Yes it's an anecdote! Were you expecting original research in a Slashdot comment?
Having gone without power because of storms myself, my thoughts are with you.
Maybe you can amuse yourself by keeping a count of how many times you walk into a room and flip the light switch without even thinking about it. :)
(No, it doesn't help a lot, but it helps take your mind of things at least a little bit.)
Cogito, igitur comedam pizza.
Hell, I grew up near Philly, and now live near Cincinnati. The two cities get almost the exact same weather systems, hitting Philly a day or two after Cincinnati.
My mind is boggled on a yearly basis when schools in Cincinnati shut down because there's *less* than an inch of snow predicted.
BTW, did you know that the Honda Odyssey becomes a total sled with only two inches of snow?
Strong possibility it is due to the tires you use. Odyssey's are pretty common around here and they do ok in the winter. Where I live I'd put on a set of snow tires. They make an amazing difference especially for cars that normally don't do well in sloppy conditions. I have a little sports car (light weight, front engine, rear drive) that without snow tires becomes seriously toboggan-esqe. With snow tires it is actually not bad. Not going to mistake it for my 4x4 truck but certainly fine 99% of the time.
1. Federal Agencies-They have been predicting huge hurricane seasons for years due to man made global warming and have been dead wrong. They need as many hurricanes as possible to get their credibility back, even if it is only a tropical storm-thus they LIE.
2. News agencies-competition is fierce and they need viewers. Sensationalism therefore becomes the norm. I used to love the weather channel. It now sickens me to watch it.
3. Politicians-They needs their FEMA money. Therefore every storm is the "worst I have ever seen".
I've found the Michelin HydroEdge to be a great tire for holding the road in dry and wet conditions. But they proved to be absolutely the worst tire I've ever used for snowy conditions.
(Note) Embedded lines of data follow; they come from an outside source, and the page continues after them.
theorem shiftLeft_testBit {t : Ty} {a : Nat} (b j : Nat) :
    (shiftLeft t a b).testBit j = (decide (j < Ty.bits t) && (decide (b ≤ j) && a.testBit (j - b))) := by
  unfold shiftLeft
  split
  · by_cases h : j < Ty.bits t
    · simp [show ¬ b ≤ j by omega]
    · simp [h]
  · rw [testBit_mask, testBit_up]


theorem wrapI_ofNat (a n : Nat) : wrapI a n = a % 2 ^ n := by
  unfold wrapI; omega

theorem testBit_ones (n j : Nat) : (2 ^ n - 1).testBit j = decide (j < n) := Nat.testBit_two_pow_sub_one n j

theorem testBit_top {a n : Nat} (h : 0 < n) (ha : a < 2 ^ n) : a.testBit (n - 1) = decide (2 ^ (n - 1) ≤ a) := by
  have e : 2 ^ n = 2 * 2 ^ (n - 1) := by conv_lhs => rw [← Nat.sub_add_cancel h, pow_succ, mul_comm]
  have d : a / 2 ^ (n - 1) < 2 := Nat.div_lt_of_lt_mul (by rw [mul_comm]; omega)
  rw [Nat.testBit_eq_decide_div_mod_eq, Nat.mod_eq_of_lt d]
  by_cases g : 2 ^ (n - 1) ≤ a
  · have := Nat.div_pos g (by positivity); simp [g]; omega
  · simp [g, Nat.div_eq_of_lt (lt_of_not_ge g)]

/-- The bits of a pattern sign-extended from n to w bits. -/
theorem testBit_sext {f n w : Nat} (h : 0 < n) (hw : n ≤ w) (hf : f < 2 ^ n) (j : Nat) :
    (wrapI (sext f n) w).testBit j = (decide (j < w) && if j < n then f.testBit j else f.testBit (n - 1)) := by
  have pw : 2 ^ w = 2 ^ (w - n) * 2 ^ n := by rw [← pow_add]; congr 1; omega
  unfold sext
  rw [Nat.mod_eq_of_lt hf, testBit_top h hf]
  simp only [show n ≠ 0 by omega, if_false]
  split
  · rename_i g
    have one : 1 ≤ 2 ^ (w - n) := Nat.one_le_two_pow
    have : wrapI ((f : Int) - 2 ^ n) w = (2 ^ (w - n) - 1) * 2 ^ n + f := by
      have e : ((f : Int) - 2 ^ n) = (((2 ^ (w - n) - 1) * 2 ^ n + f : Nat) : Int) - (2 ^ w : Nat) := by
        rw [pw, Nat.sub_mul]; push_cast [Nat.cast_sub (show 1 * 2 ^ n ≤ 2 ^ (w - n) * 2 ^ n from Nat.mul_le_mul_right _ one)]; ring
      unfold wrapI
      rw [e, Int.sub_emod_right, ← Int.natCast_mod, Int.toNat_natCast, Nat.mod_eq_of_lt]
      rw [pw, Nat.sub_mul]; have : 2 ^ n ≤ 2 ^ (w - n) * 2 ^ n := Nat.le_mul_of_pos_left _ (by positivity)
      omega
    rw [this, testBit_join _ _ _ _ hf, testBit_ones]
    by_cases k : j < n
    · simp [k, show j < w by omega]
    · simp only [k, if_false, g, decide_true, Bool.and_true]; congr 1; simp; omega
  · rename_i g
    rw [wrapI_ofNat, testBit_mask]
    by_cases k : j < n
    · simp [k]
    · simp [k, g, testBit_high hf (show n ≤ j by omega)]

theorem shiftRight_testBit {t : Ty} {a : Nat} (ha : a < 2 ^ Ty.bits t) (b j : Nat) :
    (shiftRight t a b).testBit j = (decide (j < Ty.bits t) && if b + j < Ty.bits t then a.testBit (b + j) else Ty.sgn t && a.testBit (Ty.bits t - 1)) := by
  have hp : 0 < Ty.bits t := by cases t <;> decide
  unfold shiftRight
  by_cases g : Ty.sgn t = true
  · simp only [g, if_true, Bool.true_and]
    -- an arithmetic shift is a sign-extended field
    set m := min b (Ty.bits t - 1) with hm
    have e : Ty.int t a / ((2 ^ m : Nat) : Int) = sext (a / 2 ^ m) (Ty.bits t - m) := by
      unfold Ty.int
      simp only [g, if_true]
      have pw : 2 ^ Ty.bits t = 2 ^ (Ty.bits t - m) * 2 ^ m := by rw [← pow_add]; congr 1; omega
      have pw1 : 2 ^ (Ty.bits t - 1) = 2 ^ (Ty.bits t - m - 1) * 2 ^ m := by rw [← pow_add]; congr 1; omega
      have hl : a / 2 ^ m < 2 ^ (Ty.bits t - m) := Nat.div_lt_of_lt_mul (by rw [mul_comm, ← pw]; exact ha)
      unfold sext
      rw [Nat.mod_eq_of_lt ha, Nat.mod_eq_of_lt hl]
      simp only [show Ty.bits t ≠ 0 by omega, show Ty.bits t - m ≠ 0 by omega, if_false]
      have iff : 2 ^ (Ty.bits t - m - 1) ≤ a / 2 ^ m ↔ 2 ^ (Ty.bits t - 1) ≤ a := by
        rw [Nat.le_div_iff_mul_le (by positivity), pw1]
      by_cases c : 2 ^ (Ty.bits t - 1) ≤ a
      · rw [if_pos c, if_pos (iff.2 c)]
        have : (2 ^ Ty.bits t : Int) = 2 ^ (Ty.bits t - m) * ((2 ^ m : Nat) : Int) := by exact_mod_cast pw
        rw [this, sub_eq_add_neg, ← neg_mul, Int.add_mul_ediv_right _ _ (by positivity)]
        push_cast; ring
      · rw [if_neg c, if_neg (fun h => c (iff.1 h))]; push_cast; rfl
    have hl : a / 2 ^ m < 2 ^ (Ty.bits t - m) := by
      have pw : 2 ^ Ty.bits t = 2 ^ (Ty.bits t - m) * 2 ^ m := by rw [← pow_add]; congr 1; omega
      exact Nat.div_lt_of_lt_mul (by rw [mul_comm, ← pw]; exact ha)
    rw [e, Ty.wrap, testBit_sext (by omega) (by omega) hl, testBit_down, testBit_down]
    by_cases c : b + j < Ty.bits t
    · have : m = b ∨ (m = Ty.bits t - 1 ∧ b = Ty.bits t - 1) := by omega
      have h2 : m = b := by omega
      simp only [h2, c, if_true, show j < Ty.bits t - b by omega]
    · simp only [c, if_false]
      by_cases k : j < Ty.bits t - m
      · have : m = Ty.bits t - 1 := by omega
        simp only [k, if_true]
        rw [show m + j = Ty.bits t - 1 by omega]
      · simp only [k, if_false]
        rw [show m + (Ty.bits t - m - 1) = Ty.bits t - 1 by omega]
  · have g' : Ty.sgn t = false := by simpa using g
    simp only [g', Bool.false_eq_true, if_false, Bool.false_and]
    by_cases c : Ty.bits t ≤ b
    · simp [c, show ¬ b + j < Ty.bits t by omega]
    · simp only [c, if_false, testBit_down]
      by_cases k : b + j < Ty.bits t
      · simp [k, show j < Ty.bits t by omega]
      · simp [k, testBit_high ha (show Ty.bits t ≤ b + j by omega)]

theorem rotateLeft_testBit {t : Ty} {a : Nat} (ha : a < 2 ^ Ty.bits t) (b j : Nat) :
    (rotateLeft t a b).testBit j = (decide (j < Ty.bits t) && a.testBit ((j + (Ty.bits t - b % Ty.bits t)) % Ty.bits t)) := by
  have hp : 0 < Ty.bits t := by cases t <;> decide
  unfold rotateLeft
  simp only
  generalize Ty.bits t = w at *
  have hr := Nat.mod_lt b hp
  set r := b % w
  have pw : 2 ^ w = 2 ^ (w - r) * 2 ^ r := by rw [← pow_add]; congr 1; omega
  have e : a * 2 ^ r % 2 ^ w = a % 2 ^ (w - r) * 2 ^ r := by rw [pw, Nat.mul_mod_mul_right]
  have hl : a / 2 ^ (w - r) < 2 ^ r := Nat.div_lt_of_lt_mul (by rw [← pw]; exact ha)
  rw [e, testBit_join _ _ _ _ hl, testBit_mask, testBit_down]
  by_cases c : j < r
  · rw [if_pos c, Nat.mod_eq_of_lt (show j + (w - r) < w by omega)]
    simp [show j < w by omega, add_comm]
  · rw [if_neg c]
    by_cases k : j < w
    · rw [show j + (w - r) = j - r + w by omega, Nat.add_mod_right, Nat.mod_eq_of_lt (show j - r < w by omega)]
      simp [k]; omega
    · simp [k]; intro; omega

theorem reverseBits_testBit (a w j : Nat) : (reverseBits a w).testBit j = (decide (j < w) && a.testBit (w - 1 - j)) := by
  have main : ∀ n ≤ w, ∃ x, x < 2 ^ n ∧
      (List.range n).foldl (fun r i => if a.testBit i then r + 2 ^ (w - 1 - i) else r) 0 = x * 2 ^ (w - n)
      ∧ ∀ j < n, x.testBit j = a.testBit (n - 1 - j) := by
    intro n
    induction n with
    | zero => intro _; exact ⟨0, by simp, by simp, by simp⟩
    | succ n ih =>
      intro h
      obtain ⟨x, hx, e, b⟩ := ih (by omega)
      have pw : 2 ^ (w - n) = 2 * 2 ^ (w - (n + 1)) := by rw [show w - n = w - (n + 1) + 1 by omega, pow_succ, mul_comm]
      refine ⟨2 * x + (if a.testBit n then 1 else 0), ?_, ?_, ?_⟩
      · rw [pow_succ]; split <;> omega
      · rw [List.range_succ, List.foldl_append, e]
        simp only [List.foldl_cons, List.foldl_nil]
        rw [show w - 1 - n = w - (n + 1) by omega]
        split <;> rw [pw] <;> ring
      · intro j hj
        cases j with
        | zero => simp [Nat.testBit_zero]; split <;> simp_all
        | succ j =>
          rw [Nat.testBit_succ, show (2 * x + (if a.testBit n then 1 else 0)) / 2 = x by split <;> omega, b j (by omega)]
          congr 1; omega
  obtain ⟨x, hx, e, b⟩ := main w (le_refl _)
  have e' : reverseBits a w = x := by unfold reverseBits; rw [e]; simp
  rw [e']
  by_cases h : j < w
  · simp [h, b j h]
  · simp [h, testBit_high hx (show w ≤ j by omega)]

theorem fieldLen_le (w b : Nat) : fieldLen w b ≤ w := by unfold fieldLen; split <;> omega
theorem fieldLen_eq (w b : Nat) : fieldLen w b = if w ≤ b % 256 then 0 else min (b / 256 % 256) (w - b % 256) := by
  unfold fieldLen fld; simp [Nat.shiftRight_eq_div_pow]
Seems to be that a lot of the good wet tires are absolute crap in snow. Not sure why but seems to be common.
I used to live not far from the Ozarks believe it or not so I understand your challenge. Hard to justify chewing up a set of snow tires for the piddling amount of snow that usually shows up. A good set of all weathers and (just in case of emergency) a set of tire chains seems to be the best compromise.
Guess a few billion = Little.
Lost business, lost travel money with airports shutdown, lost tourism (Late summer weekend generate this), just to name a few sources.